Saturday, November 1, 2014

Fall where they may

Last entry,  I was struggling with the idea of evangelism.  I figured I needed study to settle my head.  So I took action.  I talked to a trusted friend who counsels me on lots of things.  He told me that he agrees with my approach, but he's also taken flac for it.  But he also told me he's seen others who took the more direct approach.  The proof is in the results...or the fruit, to use the Biblical analogy.

He also reminded me that there are different gifts, and though some groups try to cite the Great Commission as the bottom line of Christianity, it isn't necessarily that way.  Certainly we all have some level of responsibility to share our faith, but that there is a specific gift mentioned for Evangelism.  This reminded me of the discussion about various parts of one body.  How we are built to function as complementary parts, not all the same parts.  So in my mind, this necessarily disproves the interpretation that the Great Commission is the prime directive for every Christian.

Then I also talked to a friend who shares my faith but from a different part of the house.  He came at it from a different denomination, and then switched to one yet further down the hall from the one I came from.  So he helped me understand how those groups interpret the parts of the Bible that I was struggling with.

Then I reread a book (So you Don't Want to Go to Church Anymore) that had first gave me confidence to fully step out of the room I had been raised in.  I had poked my head out and looked up and down the hall of the wide house of Christian views, even looked int the windows of some other rooms.  But this book convinced me I needed to walk out of the one I was in.  I picked up several things I hadn't noticed before and reaffirmed the decision.  This served to help cut a few of the subtler cords that I hadn't fully broken yet.

And from there, I looked up one of the authors and found a podcast (The Jesus Lens) on interpreting the Bible as a chronicle of redemptive flow through time.
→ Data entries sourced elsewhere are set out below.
-- ==== Sys2Proof/Machine/Root.lean ====
section
/-! DEFINITION. Calls of root blocks (R311 to R321), near-bank commands (R322 to R327) and landings (R328 to
R333, R438, R439). -/

namespace Sys2Proof.Machine

/-! ### `rcall` at issue (R311 to R314) -/

/-- The bytes of a range page by page. -/
def pageRuns (va : W64) (n : Nat) : List (W64 × Nat) :=
  (List.range (pagesOf va n)).map (fun i =>
    let off := if i = 0 then 0 else 4096 * i - va.toNat % 4096
    let at_ := va + w64 off
    (at_, min (n - off) (4096 - at_.toNat % 4096)))

/-- One page's part of a range: its address, its place, its length, and whether it is of a write range. -/
structure RangePart where
  va : W64
  pa : Nat
  n : Nat
  wr : Bool
  /-- the stack that holds it, when the launch may reach one there -/
  stack : Option Nat
  /-- the level of its leaf, and whether that is global -/
  level : Nat := 1
  glob : Bool := false

/-- The stack of a translated access (R308, R52). -/
def State.stackAt (s : State) (c : Ctx) (x : Xl) : Option Nat :=
  match s.reach c x with
  | .memory _ => if isHbm x.pa then (s.hbmPlace x.pa).map (fun e => e.1 / 64) else none
  | _ => none

/-- Parts of ranges translated in order; the first that fails names its cause and address. -/
def State.translateParts (s : State) (c : Ctx) : List (W64 × Nat × Bool) → State × Except TrapInfo (List RangePart)
  | [] => (s, .ok [])
  | (va, n, wr) :: r =>
    match s.translate (s.xctx c) 1 (if wr then .write else .read) va with
    | (s1, .error e) => (s1, .error { cause := e, addr := va, write := wr })
    | (s1, .ok x) =>
      match s1.translateParts c r with
      | (s2, .error t) => (s2, .error t)
      | (s2, .ok ps) =>
        let p : RangePart :=
          { va, pa := x.pa, n, wr, stack := s1.stackAt c x, level := s1.leafLevel (s1.xctx c) 1 va, glob := leafGlobal x.leaf }
        (s2, .ok (p :: ps))

/-- The limits of Table 16-2 on a message, as a number. -/
def messageOk (m : Nat) : Bool :=
  let groups := at8 m 0 1
  let win := at8 m 1 1
  let nr := at8 m 3 1
  let sram := at8 m 4 4
  1 ≤ groups && groups ≤ 8 && 1 ≤ win && win ≤ 16 && groups * segOf win ≤ 128 && 1 ≤ at8 m 2 1 && at8 m 2 1 ≤ 64
    && 1 ≤ nr && nr ≤ 8 && sram % 4096 = 0 && 4096 ≤ sram && sram ≤ 524288 && at8 m 8 8 = 0
    && (List.range nr).all (fun i => 1 ≤ at8 m (0x18 + 16 * i) 4 && at8 m (0x1C + 16 * i) 4 ≤ 1)

/-- The ranges of a message, page by page. -/
def messageParts (m : Nat) : List (W64 × Nat × Bool) :=
  (List.range (at8 m 3 1)).flatMap (fun i =>
    (pageRuns (w64 (at8 m (0x10 + 16 * i) 8)) (at8 m (0x18 + 16 * i) 4)).map (fun p =>
      (p.1, p.2, at8 m (0x1C + 16 * i) 4 = 1)))

/-- The lines that parts of ranges overlap. -/
def partLines (ps : List RangePart) : List Nat :=
  ps.flatMap (fun p => (List.range ((p.pa + p.n - 1) / 128 - p.pa / 128 + 1)).map (fun i => p.pa / 128 + i))

/-- The message's place (Table 16-3 check 1): MISAL, then BOUND. -/
def State.messageAt (s : State) (b : Block) (a : Nat) : Except TrapInfo (Block × Nat) :=
  if a % 16 != 0 then .error { cause := 0x08, addr := w64 a }
  else if a.testBit 27 then .error (boundAt a)
  else match s.spTarget b a 256 with
    | none => .error (boundAt a)
    | some t => .ok t

/-- `rcall` (R257, R311 to R314). A message in a poison-marked granule raises POISON with TRAPA the granule, before the ILLOPND of
Table 16-3: a choice of the model's (DESIGN CHOICE, log entry 126). -/
def execRcall (h : Head) (a b c : Operand) (m : OrdMod) (s : State) : Host.Outcome State Fault Refusal :=
  s.issue h { noRoot := true, st := true, parks := true, feat := 0x100 }
    [numSlot .a a, numSlot .b b, scalarSlot .c c] (fun s v =>
    let blk := s.blockOf v.c
    let addr := s.num v .a
    let entry := (s.wide v .c).toNat
    match s.messageAt blk addr, s.barAt v (s.num v .b) with
    | .error t, _ => .trap s t
    | _, .error t => .trap s t
    | .ok (mb, off), .ok (bb, boff) =>
      let msg := s.spBytes mb off 256
      let n := leNat msg
      match (s.proc mb.unit).spBadAt (mb.spBase + off) 256, s.ctxLaunch? v.c with
      | some g, _ => .trap s { cause := 0x0B, addr := w64 (16 * g - mb.spBase) }
      | none, none => .trap s { cause := 0x02, addr := w64 addr }
      | none, some l =>
        if !messageOk n || !l.img.entryOk entry then .trap s { cause := 0x02, addr := w64 addr }
        else match s.translateParts v.c (messageParts n) with
          | (_, .error t) => .trap s t
          | (s1, .ok ps) =>
            let home := ps.head?.bind (fun p => p.stack)
            match ps.find? (fun p => home.isNone || p.stack != home) with
            | some p => .trap s { cause := 0x0A, addr := p.va }
            | none => s1.engineAcquire v m.acq (fun s =>
                let s2 := s.counted v.c false [] 1
                let (bid, g) := cmdOwner v.c
                .done { s2 with
                  nextCall := s2.nextCall + 1
                  calls := s2.calls ++ [
                    { id := s2.nextCall, lid := l.lid, caller := bid, g, pend := v.g.nextId
                      owner := ((ps.head?.bind (fun p => s2.ownerOf p.pa)).getD 0), msg, entry
                      barBid := bb.bid, barOff := boff, rel := m.rel, pages := ps.map (fun p => (p.va, p.level, p.glob))
                      rlines := partLines (ps.filter (fun p => !p.wr)), wlines := partLines (ps.filter (fun p => p.wr))
                      index := blk.index, coords := blk.blk ++ blk.clu, stage := blk.stage, part := s2.partOf v.c }] }))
The story of God's pursuit and salvation of humanity that culminated in Jesus, but continues through to this day and will progressively flow on to the end of time.  It was extremely enlightening to walk through every book this way.  I don't want to provide a cursory summary that will let a reader feel they got the idea and don't need to do the study themselves, so suffice to say this approach resolves many of the contradictory elements such as the nature of God in the Old Testament vs the New and the discrepancies in tone and approach of the New Testament writers themselves, which I mentioned as an issue last time.  I've heard many explanations for these problems, but this one is the best and most unified, to me.  So check it out if you're interested.
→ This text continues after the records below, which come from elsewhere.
/-! ### What the resident supervisor does to give a handler room (R70, R398) -/

/-- A group's window save area, given by the supervisor when it has none: a block in HBM, 256-aligned (Table 19-3). -/
def State.giveArea (s : State) (c : Ctx) (bid g : Nat) : State :=
  s.onGroup c (fun x => if x.wsarea = 0 then
    { x with wsarea := BitVec.ofNat 64 ((Config.windowArea bid g).toNat % 2 ^ 40 / 256 * 256) } else x)

/-- Windows of a group moved out until its handler's window fits, as far as they can be (R70, R398). -/
def State.freeWindows (s : State) (c : Ctx) : Nat → State
  | 0 => s
  | n + 1 =>
    let g := (s.group? c).getD {}
    if g.handlerFits || g.pinned then s else (s.saveWindow c g).freeWindows c n

/-- The slot ends its service with a disposition. -/
def State.serveWith (s : State) (u sched : Nat) (d : BitVec 32) : State :=
  (s.onSup u sched (fun p => { p with svdisp := d })).endService u sched

/-- The group is sent to its handler, room being made for its window (R398, R399). -/
def State.serveHandler (s : State) (u sched bid g : Nat) : State :=
  let c : Ctx := .grp bid g
  let x := (s.group? c).getD {}
  let s1 := if x.handlerFits || x.inHandler then s else (s.giveArea c bid g).freeWindows c 8
  s1.serveWith u sched 1

end Sys2Proof.Machine
end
By this point, I was feeling more confident, so I even went through and looked up every verse that talks about the Word of God or Word of the Lord.  Actually, I looked up every instance of the word 'word'.  It's over 400 verses.  But I noticed two things:  they never refer to the written word, the scriptures, or the Bible itself.  Honestly, they couldn't refer to the Bible because it wasn't compiled until like 300 years after the last books were written.  But it never even refers to the Hebrew Law or Prophets.  These are always called out as writings.  The Word of God always refers to a live message or a person...seriously a person.  In some cases it says the Word of the Lord came to someone and said... and then the person replies.  So there's a conversation between entities here.  This is consistent with what John writes about the Word becoming flesh.

So I looked up the Hebrew and Greek words used.  'Dabar' in Hebrew and 'logos' is Greek.  They both refer to the written word only by extension.  The real meaning is the content.  They mean an issuance of information, a revelation in the strict sense.  So this just blew my head apart!  My whole life I'd been taught that the Bible was the Word of God.  Even as a toddler we'd sung songs about it.  But it's totally untrue!

In my excitement, I posted this on Facebook, which of course brought a little controversy.  But surprisingly, many people were not shocked.  So, I felt like Shinji Ikari emerging from his Instrumentality.  When it finally clicks, he finds himself standing amongst a host of people, who have also arrived there, clapping and congratulating him.

So now, I don't claim to have a better interpretation.  I truly feel confident in saying I know to be true what I already felt to be true.  And the burden of getting the right system down has been lifted.  I'm sure I don't have it totally right, but I have taken another giant step in learning to LIVE (alive, living) relationship with God.  And I am more comfortable with how to best deal with others at various points on the same road.

Because we ARE all on the same road.  Know it or not.  Believe it or not.  And I can now show you how the Bible demonstrates this.  And if I'm wrong, that's ok.  You can't convince me until my time is ripe, and I can't convince you until yours is.  So it's best to leave that job to the one who is capable of fixing us both.  Will people abuse this freedom, misinterpret what I'm saying?  Absolutely!  They already are, and have (I'm not the first to arrive here).  But potential for abuse doesn't mean we alter, negate, or hide the truth...as if we really could anyway.